Dynamical systems (DSs) provide a framework for high flexibility, robustness, and control reliability and are widely used in motion planning and physical human-robot interaction. The properties of the DS directly determine the robot's specific motion patterns and the performance of the closed-loop control system. In this paper, we establish a quantitative relationship between stiffness properties and DS. We propose a stiffness encoding framework to modulate DS properties by embedding specific stiffnesses. In particular, from the perspective of the closed-loop control system's passivity, a conservative DS is learned by encoding a conservative stiffness. The generated DS has a symmetric attraction behavior and a variable stiffness profile. The proposed method is applicable to demonstration trajectories belonging to different manifolds and types (e.g., closed and self-intersecting trajectories), and the closed-loop control system is always guaranteed to be passive in different cases. For controllers tracking the general DS, the passivity of the system needs to be guaranteed by the energy tank. We further propose a generic vector field decomposition strategy based on conservative stiffness, which effectively slows down the decay rate of energy in the energy tank and improves the stability margin of the control system. Finally, a series of simulations in various scenarios and experiments on planar and curved motion tasks demonstrate the validity of our theory and methodology.

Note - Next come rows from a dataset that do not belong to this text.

/-- The arrays that wait for a high-voltage unit or hold one: array writes and rechecks first, then refreshes, then
rebuilds, then the arrays of abandoned programs, each in request order (log 80). -/
def State.hvQueue (s : State) : List Nat :=
  (s.hvFirst ++ (s.arr.moves.flatMap (fun h => h.members.map (fun m => m.2))) ++ s.arr.rebuilds.map (fun r => r.array)
    ++ s.arr.phys.filterMap (fun p => if p.2.st = .programming ∧ p.2.source = none then some p.1 else none)).eraseDups.filter
      (fun n => s.wantsHv n)

/-- The high-voltage unit of a bank is free, and fewer than 16 arrays of the device are being erased or programmed. -/
def State.hvOpen (s : State) (bank : Nat) : Bool :=
  decide (s.arr.hv.length < 16) && !s.arr.hv.any (fun n => decide (n / 264 = bank))

/-- The units that are free take the arrays that wait, in order; none starts while a rail is in warning (R394). -/
def State.grantHv (s : State) : State :=
  let t := s.modArr (fun a => { a with hv := a.hv.filter (fun n => s.wantsHv n) })
  if t.warned then t
  else t.hvQueue.foldl (fun u n =>
    if u.hvOpen (n / 264) then u.modArr (fun a => { a with hv := a.hv ++ [n] }) else u) t

/-! ### Targets of array writes and rebuilds -/

/-- Change one address of an array write. -/
def State.setAw (s : State) (id addr : Nat) (f : AwAddr → AwAddr) : State :=
  { s with awr := { s.awr with ws := modBy (fun w => decide (w.id = id)) (fun w => { w with
      addrs := modBy (fun a => decide (a.addr = addr)) f w.addrs }) s.awr.ws } }

/-- An address of an INSTALL takes a free array and its tile is programmed there; without one it stays UNAVAILABLE, which
is degraded (R63, R369, R370). -/
def State.installTake (s : State) (id addr : Nat) (tile : List (BitVec 4)) : State :=
  match s.chooseArray addr with
  | some m => (s.setAw id addr (fun a => { a with array := some m, st := .programming })).startProgram m tile
  | none => (s.setAw id addr (fun a => { a with array := none, st := .lost })).count 0x6002 6 clsDegraded

/-- The target of an INSTALL is lost before the write commits: its address takes another array (R369). -/
def State.installLost (s : State) (n : Nat) : State :=
  s.awr.ws.foldl (fun t w =>
    if w.install then
      w.addrs.foldl (fun u a => if a.array = some n then u.installTake w.id a.addr a.tile else u) t
    else t) s

/-- An address is rebuilt with a tile on the array that R62 allows; without one it stays UNAVAILABLE, which is degraded
(R63, R75). -/
def State.rebuildTake (s : State) (addr : Nat) (tile : List (BitVec 4)) : State :=
  match s.chooseArray addr with
  | some n =>
    (s.modArr (fun a => { a with
      rebuilds := a.rebuilds ++ [{ addr := addr, array := n, tile := some tile, ready := false }] })).startProgram n tile
  | none => s.count 0x6002 6 clsDegraded

/-- The array of a rebuild is lost: the rebuild takes another array; an address that only waited for its first
measurement has no array left. -/
def State.rebuildLost (s : State) (n : Nat) : State :=
  s.arr.rebuilds.foldl (fun t r =>
    if r.array ≠ n then t
    else
      let u := t.dropRebuild r.addr
      match r.tile with | some x => u.rebuildTake r.addr x | none => u) s

/-- An array that was being programmed or measured is lost: a mirror's move is abandoned (R117), an INSTALL or a rebuild
goes on elsewhere (R369). -/
def State.arrayLost (s : State) (n : Nat) : State :=
  (match s.mirrorOf n with
   | some h => s.abandon h
   | none => (s.installLost n).rebuildLost n).grantHv

/-- The arrays that an INSTALL has taken and that have become IDLE start their program (R69). -/
def State.startTaken (s : State) : State :=
  s.awr.ws.foldl (fun t w => w.addrs.foldl (fun u a =>
    match a.array with
    | some n =>
      if a.st = .taken ∧ !u.arrayBusy n then
        (u.setAw w.id a.addr (fun x => { x with st := .programming })).startProgram n a.tile
      else u
    | none => u) t) s

/-- An address is SERVED on an array. -/
def State.serveOn (s : State) (addr n : Nat) : State :=
  (s.setMap addr { phys := n, st := .served }).modArray n (fun p => { p with
    mapped := true, addrSlot := BitVec.ofNat 8 (addr % 256) })

/-- Every address of an INSTALL or a rebuild whose array is ready is SERVED on it, once no admitted operation names the
address (R62, R75, R368 step 5). -/
def State.serveReady (s : State) : State :=
  let t := s.awr.ws.foldl (fun t w => w.addrs.foldl (fun u a =>
    match a.array with
    | some n =>
      if a.st = .ready ∧ !u.namedInService a.addr then
        (u.serveOn a.addr n).setAw w.id a.addr (fun x => { x with st := .served })
      else u
    | none => u) t) s
  (t.arr.rebuilds.foldl (fun u r =>
    if r.ready ∧ !u.namedInService r.addr then (u.serveOn r.addr r.array).dropRebuild r.addr else u) t).endWaits

/-- What follows when arrays leave an operation, a phase or a program: programs start, ready addresses are served, and the
high-voltage units go on. -/
def State.settle (s : State) : State := s.startTaken.serveReady.grantHv

/-! ## Declarations of death (R74, R117) -/

/-- The first free BARRED field takes a slot. -/
def PhysArray.bar (p : PhysArray) (slot : BitVec 8) : PhysArray :=
  if p.barred0 = none then { p with barred0 := some slot }
  else if p.barred1 = none then { p with barred1 := some slot }
  else { p with barred2 := some slot }

/-- Steps 1 and 2 of R74: the epoch, the state, the reason, FENCE_COUNT and the BARRED field. A QUARANTINED array is owed the
erase of its recheck (R77, R384). An array that held no address any more, as the own array of an INSTALL that still converts
for an earlier operation, has none to record (log 123). -/
def PhysArray.fenceOff (p : PhysArray) (reason : Nat) : PhysArray :=
  let q := if p.mapped then p.bar p.addrSlot else p
  let r := if p.fence.toNat ≤ 2 then { q with st := .quarantined, fence := p.fence + 1, eraseOpen := true }
    else { p with st := .retired, eraseOpen := false }
  { r with redEpoch := p.redEpoch + 1, qreason := BitVec.ofNat 4 reason, mapped := false, addrSlot := 0, maint := false,
           measured := [], tagsOpen := [], source := none, progOpen := false, waits := false, stuck := false, fresh := false }

/-- The address of a REWRITE whose new home dies before the write commits is left without an array: the write ends VERIFY
(R369). -/
def State.rewriteLost (s : State) (n addr : Nat) : State :=
  s.awr.ws.foldl (fun t w =>
    if w.install ∨ w.committed then t
    else w.addrs.foldl (fun u a =>
      if a.addr = addr ∧ a.array = some n ∧ a.st = .served then u.markAw w.id addr .lost else u) t) s

/-- Step 3 of R74 for the address of an array declared dead, with the outcomes of R117. -/
def State.deadAddress (s : State) (addr : Nat) : State :=
  match s.moveOf addr with
  | none => s.makeUnavailable addr
  | some h =>
    if h.allReady then s.doHandover h
    else if h.kind = .refresh ∧ s.libTile addr = none then
      ((h.members.foldl (fun t m => t.oweErase m.2) s).dropMove h.id).makeUnavailable addr
    else s.makeUnavailable addr

/-- An array is declared dead, with its reason (R74): 1 no result after repeat, 2 a management-core check. -/
def State.declareArrayDead (s : State) (n reason : Nat) : State :=
  let p := s.array n
  if p.st = .quarantined ∨ p.st = .retired then s
  else
    let t := (s.modArray n (fun q => q.fenceOff reason)).count 0x6002 2 clsFailed
    let t := if p.fence.toNat = 3 then t.addCnt 0x600A 4 1
      else (t.modArr (fun a => { a with rechecks := a.rechecks ++ [(n, t.nextId)] })).takeId
    if p.mapped then (((t.rewriteLost n (p.address n)).deadAddress (p.address n)).installLost n).grantHv
    else t.arrayLost n

end Sys2Proof.Machine
end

翻译：动力系统（DSs）为高灵活性、鲁棒性和控制可靠性提供了框架，广泛应用于运动规划和人机物理交互中。动力系统的特性直接决定了机器人的具体运动模式以及闭环控制系统的性能。本文建立了刚度特性与动力系统之间的定量关系。我们提出了一种刚度编码框架，通过嵌入特定刚度来调制动力系统的特性。特别地，从闭环控制系统无源性的角度出发，通过编码保守刚度来学习保守动力系统。所生成的动力系统具有对称吸引行为和可变刚度分布。所提方法适用于属于不同流形和类型（如闭合和自相交轨迹）的示教轨迹，且在不同情况下始终保证闭环控制系统具有无源性。对于跟踪一般动力系统的控制器，系统的无源性需要通过能量库来保证。我们进一步提出了一种基于保守刚度的通用矢量场分解策略，该策略有效减缓了能量库中能量的衰减速率，提高了控制系统的稳定裕度。最后，通过多种场景下的系列仿真以及在平面和曲面运动任务上的实验，验证了我们理论与方法的有效性。